Did I miss something here? Was that meant to be a joke?
Admin
mIRC and BBS's were your friends back then young padawan.
Admin
Sir, I salute you 1000 times for your dune 2 reference, I just got a tear in my eye. Best. RTS. EVAR... (Next to C&C: Red Alert that is)
Admin
Zoidberg Inc?
Admin
Btw, since this is a dual-CPU machine, and I don't think the screensaver is written to consume multiple CPU, why on earth does it supposed to affect web server performance that way? At most it should have affected half of the requests only.
Admin
Actually it was in pizza-box configuration (Sparc 1+). It ran for years without a UPS, until we finally had a power cut and found out on trying to restart it that at some point in the past it had lost its superblock.
Admin
Windows NT 3.1 had threads FFS. ALL(*) 32- or 64-bit versions of Windows support threads, right from the very beginning, in 1993. You know, twenty years ago. OpenGL wasn't introduced in Windows NT until 3.51, so there was multithreading available for the programmers of the screensavers.
(*) The bogus Win32S API add-on for Windows (not-NT) 3.1x did not support threads, but that was (a) bogus and (b) not a 32- or 64-bit version of Windows.
Admin
Um...just a guess here...he got to be CTO because his brother-in-law was the President and his father-in-law was the CEO..?
Admin
Pass me a glass of that wine, Obediah...
Admin
Oh, wow. Wing Commander - almost forgotten about that. That's the game that I imported a SoundBlaster all the way from the US (to the UK) for (you couldn't buy decent sound cards in the UK at the time).
I'm fairly sure I've still got a copy somewhere - but bet it won't run on a Windows 7 PC... (and I'd have to find a 5.25" drive somewhere)
They should relaunch it - it'd run easily on a mobile phone/tablet nowadays.
Admin
Admin
Admin
Red Alert 2, I assume you mean. Frank Klepacki has GREAT music to work to.
Admin
I worked in a company where this sort of thing was done. But it wasn't pipes, it was something called Night Bird.
Admin
If you are going to quote hisory...get it right. ASR-33's used 110 baud modems (10cps, but 11 bits per char), then came 300 baud modems (30 cps, now and forever 10 bits per character). Extra bonus point for what 134.5 baud was used for, and why!

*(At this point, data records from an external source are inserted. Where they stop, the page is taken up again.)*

-- ==== Sys2Proof/Laws/Memory.lean ====
section
/-! SUPPORT. The register file: its canonical form is kept by every operation, and reads see writes. -/

namespace Sys2Proof.Machine

/-- A bound below every address may be lowered. -/
theorem Memory.wfAbove_mono {lo lo' : Nat} {m : Memory} (h : Memory.wfAbove lo m = true) (hl : lo' ≤ lo) :
    Memory.wfAbove lo' m = true := by
  cases m with
  | nil => rfl
  | cons c rest =>
    obtain ⟨k, v⟩ := c
    simp only [Memory.wfAbove, Bool.and_eq_true, decide_eq_true_eq] at h ⊢
    exact ⟨⟨⟨by omega, h.1.1.2⟩, h.1.2⟩, h.2⟩

/-- Below the first address every register reads as the background. -/
theorem Memory.read_below {lo a : Nat} {m : Memory} (h : Memory.wfAbove lo m = true) (ha : a < lo) :
    Memory.read m a = Memory.background := by
  induction m generalizing lo with
  | nil => rfl
  | cons c rest ih =>
    obtain ⟨k, v⟩ := c
    simp only [Memory.wfAbove, Bool.and_eq_true, decide_eq_true_eq] at h
    rw [Memory.read, if_neg (by omega)]
    exact ih h.2 (by omega)

/-- A write at an address that exists keeps the canonical form above any bound not above that address. -/
theorem Memory.wfAbove_write {lo a : Nat} {b : Byte} {m : Memory} (h : Memory.wfAbove lo m = true) (hl : lo ≤ a)
    (ha : a < Memory.size) : Memory.wfAbove lo (Memory.write m a b) = true := by
  induction m generalizing lo with
  | nil =>
    unfold Memory.write
    split
    · rfl
    · simp [Memory.wfAbove, *]
  | cons c rest ih =>
    obtain ⟨k, v⟩ := c
    have hs := h
    simp only [Memory.wfAbove, Bool.and_eq_true, decide_eq_true_eq] at h
    obtain ⟨⟨⟨h1, h2⟩, h3⟩, h4⟩ := h
    unfold Memory.write
    split
    · split
      · exact hs
      · simp only [Memory.wfAbove, Bool.and_eq_true, decide_eq_true_eq]
        exact ⟨⟨⟨hl, ha⟩, by assumption⟩, ⟨⟨by omega, h2⟩, h3⟩, h4⟩
    · split
      · split
        · exact Memory.wfAbove_mono h4 (by omega)
        · simp only [Memory.wfAbove, Bool.and_eq_true, decide_eq_true_eq]
          exact ⟨⟨⟨hl, ha⟩, by assumption⟩, by subst_vars; exact h4⟩
      · simp only [Memory.wfAbove, Bool.and_eq_true, decide_eq_true_eq]
        exact ⟨⟨⟨h1, h2⟩, h3⟩, ih h4 (by omega)⟩

/-- A write keeps the canonical form. -/
theorem Memory.wf_write {a : Nat} {b : Byte} {m : Memory} (h : Memory.wf m = true) (ha : a < Memory.size) :
    Memory.wf (Memory.write m a b) = true := Memory.wfAbove_write h (Nat.zero_le a) ha

/-- A read of the address just written gives the byte written. -/
theorem Memory.read_write_above {lo a : Nat} {b : Byte} {m : Memory} (h : Memory.wfAbove lo m = true) :
    Memory.read (Memory.write m a b) a = b := by
  induction m generalizing lo with
  | nil =>
    unfold Memory.write
    split
    · simp_all [Memory.read]
    · simp [Memory.read]
  | cons c rest ih =>
    obtain ⟨k, v⟩ := c
    have hs := h
    simp only [Memory.wfAbove, Bool.and_eq_true, decide_eq_true_eq] at h
    unfold Memory.write
    split
    · split
      · rw [Memory.read, if_neg (by omega), Memory.read_below h.2 (by omega)]; simp_all
      · simp [Memory.read]
    · split
      · split
        · rw [Memory.read_below h.2 (by omega)]; simp_all
        · simp [Memory.read]
      · rw [Memory.read, if_neg (by omega)]; exact ih h.2

/-- The same, of a file in canonical form. -/
theorem Memory.read_write_same {a : Nat} {b : Byte} {m : Memory} (h : Memory.wf m = true) :
    Memory.read (Memory.write m a b) a = b := Memory.read_write_above h

/-- A write leaves every other address alone, whatever the form. -/
theorem Memory.read_write_other {a a' : Nat} {b : Byte} {m : Memory} (ha : a' ≠ a) :
    Memory.read (Memory.write m a b) a' = Memory.read m a' := by
  induction m with
  | nil => unfold Memory.write; split <;> simp [Memory.read, ha.symm]
  | cons c rest ih =>
    obtain ⟨k, v⟩ := c
    unfold Memory.write
    split
    · split <;> simp [Memory.read, ha.symm]
    · split
      · subst_vars; split <;> simp [Memory.read, ha.symm]
      · simp [Memory.read, ih]

/-- The file of any cells is in canonical form. -/
theorem Memory.wf_ofCells (cells : List Host.Cell) : Memory.wf (Memory.ofCells cells) = true := by
  have key : ∀ (cells : List Host.Cell) (m : Memory), Memory.wf m = true →
      Memory.wf (cells.foldl (fun m c => if c.1 < Memory.size then Memory.write m c.1 c.2 else m) m) = true := by
    intro cells
    induction cells with
    | nil => intro m h; exact h
    | cons c rest ih =>
      intro m h
      refine ih _ ?_
      simp only
      split
      · exact Memory.wf_write h (by assumption)
      · exact h
  exact key cells [] rfl

/-- Every register of every die has an address of the file (R44, R72). -/
theorem vregAddr_lt (d : Die) (a : VAddr) : vregAddr d a < Memory.size := by
  have := a.isLt
  cases d <;> simp [vregAddr, Die.index, Memory.size] <;> omega

/-- A virtual-register read stores, if anything, in the register that is read (RD+B). -/
theorem Sensor.settleBusy_other {p : Params} {rd : RefDevice} {a : VAddr} {x : Sensor} {k : Nat} (hk : k ≠ vregAddr x.sel a) :
    Memory.read (x.settleBusy p rd a).vreg k = Memory.read x.vreg k := by
  unfold Sensor.settleBusy
  split
  · split
    · split
      · rfl
      · exact Memory.read_write_other hk
    · rfl
  · rfl
  · rfl

/-- Registers of different dies, or of different addresses, have different places. -/
theorem vregAddr_inj {d d' : Die} {a a' : VAddr} (h : vregAddr d a = vregAddr d' a') : d = d' ∧ a = a' := by
  have := a.isLt
  have := a'.isLt
  have : d = d' ∧ a.toNat = a'.toNat := by
    cases d <;> cases d' <;> simp [vregAddr, Die.index] at h ⊢ <;> omega
  exact ⟨this.1, BitVec.eq_of_toNat_eq this.2⟩

/-! The reference device keeps the canonical form. -/

theorem Sensor.wf_unknown (n : Nat) : Memory.wf (Sensor.unknown n).vreg = true := Memory.wf_ofCells _

theorem Sensor.wf_settleBusy {p : Params} {rd : RefDevice} {a : VAddr} {x : Sensor} (h : Memory.wf x.vreg = true) :
    Memory.wf (x.settleBusy p rd a).vreg = true := by
  unfold Sensor.settleBusy
  split
  · split
    · split
      · exact h
      · exact Memory.wf_write h (vregAddr_lt _ _)
    · exact h
  · exact h
  · exact h

theorem Sensor.wf_takeByte {p : Params} {rd : RefDevice} {b : Byte} {x y : Sensor} (h : Memory.wf x.vreg = true)
    (e : x.takeByte p rd b = .ok y) : Memory.wf y.vreg = true := by
  unfold Sensor.takeByte Sensor.takeData at e
  split at e
  · split at e
    · split at e <;> cases e
      exact h
    · cases e; exact Memory.wf_write h (vregAddr_lt _ _)
  · split at e <;> cases e
    · exact h
    · exact Sensor.wf_settleBusy h

theorem Sensor.wf_transmit {p : Params} {rd : RefDevice} {bytes : List Byte} {x y : Sensor} (h : Memory.wf x.vreg = true)
    (e : x.transmit p rd bytes = .ok y) : Memory.wf y.vreg = true := by
  unfold Sensor.transmit at e
  split at e
  · cases e; exact h
  · split at e
    · split at e
      · exact Sensor.wf_takeByte (x := { x with ptr := p.writeReg, tc := rd.lt, write := _ }) h e
      · cases e
    · cases e
  · cases e

theorem Sensor.tick_vreg (x : Sensor) : x.tick.vreg = x.vreg := by
  unfold Sensor.tick
  split
  · rfl
  · split <;> rfl

/-- A receive stores nothing in the register file (R81). -/
theorem Sensor.receive_vreg {p : Params} {len : Nat} {x : Sensor} {r : Byte × Sensor} (e : x.receive p len = .ok r) :
    r.2.vreg = x.vreg := by
  unfold Sensor.receive at e
  split at e
  · cases e
  · split at e
    · cases e; exact Sensor.tick_vreg x
    · split at e
      · split at e <;> cases e
        rfl
      · cases e

end Sys2Proof.Machine
end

FWIW: I still own (And occasionally turn on) a 1968 DEC PDP-8/e along with 3 ASR/33 and a few DecWriters (LA120's). PArtialy for the "good old days" feeling, partially to heat the basement, and dry out all the dampness...
Admin
All pipes shorter than 1/8" (3 mm) are very uneconomical to use, requiring many joints. They are generally known as washers.
Joints in pipes for piping water must be watertight. Those in pipes for compressed air, however, need only be airtight.
Lengths of pipes may be welded or soldered together. This method is not recommended for concrete or earthenware pipes.
Other commodities are often confused with pipes. These include: conduit, tube, tunnel, and drain. Use only genuine pipes.
Scottish Regiments in the Army use Army pipes in unusual ways. These are not approved of in engineering circles.
Admin
Admin
The solution is simple. Dual-VGA switch, second PC running only pipes screen saver.
Admin
It would run easily on a phone? Interesting for a game that wouldn't even run on a damn PC half the time!
Admin
Captcha: secundum - don't forget to plug the secund, um, power supply back in when you're, um, done moving the server.
Admin
Incidentally, my captcha is something that also regards sound cards. I just don't remember what Gravis was back then.
Admin
I remember that issue well, we had a long running engineering simulation which used to take a 30 minutes to run so we had a dedicated workstation in the corner and pipes kept getting turned on because everyone always wanted to play "spot the teapot" - every now and then instead of a normal junction it would display a teapot.